What is expected: In the records below, find the line that contains "let bad := anyPoison bs || anyPoison sc" and the line that contains "[((sc.getD j none).getD", then retype exactly those two lines and every line between them.

Data supplied:
-- ==== Sys2Proof/Machine/VectorConv.lean ====
section
/-!
DEFINITION. Vector conversions (08_vector.md R229-R233).
-/

namespace Sys2Proof.Machine

open Sys2Proof

/-- The value of an element of a format (R229), integers read unsigned when U is set. -/
def elemValue (ty : Fmt) (u : Bool) (x : Nat) : Exact := if ty.isF then ofFloat ty x else .ofInt (rdInt ty.bits u x)

/-- The random bits of a destination (R171). -/
def cvtRndBits (df : Fmt) : Nat := df.srBits

/-- One element of VCVT (R229). -/
def cvtElem (ty df : Fmt) (u : Bool) (rm : RMode) (sat : Bool) (rnd x : Nat) : Nat × Flags :=
  let v := elemValue ty u x
  if df.isF then roundToFloat v df rm sat rnd
  else if ty.isF then roundToInt v df.bits (!u) rm sat rnd (cvtRndBits df)
  else
    let i := rdInt ty.bits u x
    let (lo, hi) := intRange df.bits (!u)
    (wrap df.bits (if sat then clamp i lo hi else i), 0)

/-- The source groups that n elements of e bits lie in. -/
def VIn.narrow (x : VIn) (e n : Nat) : VIn :=
  { x with srcs := x.srcs.map fun v => { v with marks := v.marks &&& joinElems 1 4 4 fun g => BitVec.ofBool (decide (256 * g < e * n)) } }

/-- Does VCVT read byte b of its source: is it of one of the n elements of ss bits whose element of ds bits is enabled? -/
def cvtUse (ss ds n : Nat) (on : Nat → Bool) (b : Nat) : Bool :=
  (upto (max 1 (8 / ss))).any fun j => decide (8 * b / ss + j < n) && on (ds * (8 * b / ss + j) / 8)

/-- VCVT (R229): a cross-element instruction where the sizes differ (R218). -/
def execVcvt (h : VHead) (d a : VCode) (ty df : Fmt) (u : Bool) (rm : RMode) (sat : Bool) (s : State) : Out :=
  let n := h.w.bits / max ty.bits df.bits
  vecSlotOn h [a] rm (fun on _ b => cvtUse ty.bits df.bits n on b) s fun x s =>
    (x.narrow ty.bits n).write s d 3 (ty.bits != df.bits)
      (x.out s df.bits n fun i => cvtElem ty df u x.rm sat (rndAt x.pop (df.bits * i) (cvtRndBits df)) (x.elem ty.bits 0 i))

/-- Code c of block j of the codes of a group of units. -/
def codesOf (d : BitVec 1024) (j : Nat) : Nat := nbits (128 * j) 128 d.toNat

/-- VCVTHB (R230): A is a stream of HB4 blocks, read with its scale bytes (07_streams_registers.md R189). -/
def execVcvthb (h : VHead) (d a : VCode) (df : Fmt) (rm : RMode) (sat : Bool) (s : State) : Out :=
  let st := a.toNat - 112
  let n := h.w.bits / df.bits
  let g := n / 32
  if a.toNat < 112 then .next (s.raise 0x22)
  else if n % 32 != 0 then .next (s.raise 0x21)
  else .next (s.slot (do
    let on ← s.guard h.guard
    if (s.stream st).fmt != 10 then .error 0x28
    else do
      let p := s.posAt st
      let (bs, s) ← s.popSome st g fun b => on (b / 16 * (4 * df.bits))
      let (sc, s) ← s.readScales st p g fun j => on (j * (4 * df.bits))
      let (m, pop, s) := s.rounding rm
      let bad := anyPoison bs || anyPoison sc
      let data := bytesBits bs
      let x : VIn := { w := h.w, srcs := [{ data := data, marks := if bad then 1 else 0 }], on := on, rm := m, pop := pop }
      x.write s d 3 true
        (x.out s df.bits n fun i =>
          roundToFloat (hb4Elem ((sc.map fun y => y.1.toNat).getD (i / 32) 0) (packedCode (codesOf data (i / 32)) (i % 32))) df m sat
            (rndAt pop (df.bits * i) df.srBits))))

/-- A push of HB4 blocks (R231, 07_streams_registers.md R187, R189): the codes and scale byte of each block that is enabled. -/
def State.pushBlocks (s : State) (st g lat : Nat) (blocks : List (Option (Nat × Nat))) (bad : Bool) : Except Byte State := do
  let p := s.posAt st
  let (as, s) ← s.claim st g
  let sc := (upto g).map fun j => s.scaleAddr st (p + j)
  if sc.any Option.isNone then .error 0x29
  else do
    let s ← s.access (sc.map fun x => x.getD 0)
    let cells := (upto g).flatMap fun j =>
      match blocks.getD j none with
      | none => []
      | some (codes, scale) =>
        ((upto 16).map fun k => (as.getD (16 * j + k) 0, BitVec.ofNat 8 (codes / 2 ^ (8 * k)), bad)) ++
          [((sc.getD j none).getD 0, BitVec.ofNat 8 scale, bad)]
    pure (s.queueWrite lat (.mem cells false))

/-- VCVTFHB (R231): each block of 32 elements is quantised; its flags fall in the groups of its source elements. -/
def execVcvtfhb (h : VHead) (d a : VCode) (ty : Fmt) (t : BitVec 2) (rm : RMode) (s : State) : Out :=
  let st := d.toNat - 112
  let n := h.w.bits / ty.bits
  if d.toNat < 112 then .next (s.raise 0x22)
  else if n % 32 != 0 then .next (s.raise 0x21)
  else
    vecElems h [a] (32 * ty.bits) rm s fun x s =>
      if (s.stream st).fmt != 10 then .error 0x28
      else do
        let q := (upto (n / 32)).map fun j =>
          if x.on (ty.bits * (32 * j) / 8) then
            some (hb4Quant ((upto 32).map fun c => ofFloat ty (x.elem ty.bits 0 (32 * j + c))) t.toNat x.rm
              fun c => rndAt x.pop (128 * j + 4 * c) 4)
          else none
        let fl := (q.zip (upto q.length)).foldl (fun (f : BitVec 20) (b, j) =>
          match b with
          | none => f
          | some (_, _, fs) => (fs.zip (upto 32)).foldl (fun f (e, c) =>
              f ||| placeFlags e (s.laneGroup h.w (ty.bits * (32 * j + c) / 8))) f) 0
        let s ← s.pushBlocks st (n / 32) 3 (q.map fun b => b.map fun (cs, sc, _) => (packCodes cs, sc)) (x.bad != 0)
        pure (s.queueFlags 3 fl)

/-- Packed blocks in registers (R232): each 256-bit group holds 128 bits of codes and a scale byte. -/
def vecBlocks (h : VHead) (d a : VCode) (rm : RMode) (f : Nat → Nat → RMode → (Nat → Nat) → Nat × Nat × Flags) (s : State) : Out :=
  vecElems h [a] 256 rm s fun x s =>
    x.write s d 3 false
      (x.out s 256 (h.w.bits / 256) fun j =>
        let b := x.elem 256 0 j
        let (codes, scale, fl) := f (nbits 0 128 b) (nbits 128 8 b) x.rm fun c => rndAt x.pop (256 * j + 4 * c) 4
        (codes + 2 ^ 128 * scale, fl))

/-- VCVTMX (R232): OCP MXFP4 to HB4. -/
def execVcvtmx (h : VHead) (d a : VCode) (rm : RMode) (s : State) : Out := vecBlocks h d a rm mxToHb4 s

/-- VCVTXM (R232): HB4 to OCP MXFP4. -/
def execVcvtxm (h : VHead) (d a : VCode) (rm : RMode) (s : State) : Out := vecBlocks h d a rm hb4ToMx s

/-- VCVTSCL (R233): between an SCL image and an element, a cross-element instruction (R218). -/
def execVcvtscl (h : VHead) (d a : VCode) (ty : Fmt) (dir : Bool) (rm : RMode) (sat : Bool) (s : State) : Out :=
  vecSlotOn h [a] rm (fun on _ b => on 0 && decide (8 * b < if dir then ty.bits else 512)) s fun x s =>
    if dir then
      let im := sclEncode (laOf (elemValue ty false (x.elem ty.bits 0 0)))
      let m : BitVec 1024 := if x.on 0 then (BitVec.allOnes h.w.bits).setWidth 1024 else 0
      (x.narrow ty.bits 1).write s d 6 true { data := im.setWidth 1024, mask := m, flags := 0 }
    else
      let x := x.narrow (if x.on 0 then 512 else 0) 1
      let (la, bad) := sclIf (x.bad != 0) (bits 0 512 (x.data 0))
      x.write s d 6 true
        (x.out s ty.bits (h.w.bits / ty.bits) fun i =>
          if i = 0 then
            let (y, fl) := laRound la ty x.rm sat (rndAt x.pop 0 ty.srBits)
            (y, if bad then fl ||| fNV else fl)
          else (0, 0))

end Sys2Proof.Machine
end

Exercise answer:
      let bad := anyPoison bs || anyPoison sc
      let data := bytesBits bs
      let x : VIn := { w := h.w, srcs := [{ data := data, marks := if bad then 1 else 0 }], on := on, rm := m, pop := pop }
      x.write s d 3 true
        (x.out s df.bits n fun i =>
          roundToFloat (hb4Elem ((sc.map fun y => y.1.toNat).getD (i / 32) 0) (packedCode (codesOf data (i / 32)) (i % 32))) df m sat
            (rndAt pop (df.bits * i) df.srBits))))

/-- A push of HB4 blocks (R231, 07_streams_registers.md R187, R189): the codes and scale byte of each block that is enabled. -/
def State.pushBlocks (s : State) (st g lat : Nat) (blocks : List (Option (Nat × Nat))) (bad : Bool) : Except Byte State := do
  let p := s.posAt st
  let (as, s) ← s.claim st g
  let sc := (upto g).map fun j => s.scaleAddr st (p + j)
  if sc.any Option.isNone then .error 0x29
  else do
    let s ← s.access (sc.map fun x => x.getD 0)
    let cells := (upto g).flatMap fun j =>
      match blocks.getD j none with
      | none => []
      | some (codes, scale) =>
        ((upto 16).map fun k => (as.getD (16 * j + k) 0, BitVec.ofNat 8 (codes / 2 ^ (8 * k)), bad)) ++
          [((sc.getD j none).getD 0, BitVec.ofNat 8 scale, bad)]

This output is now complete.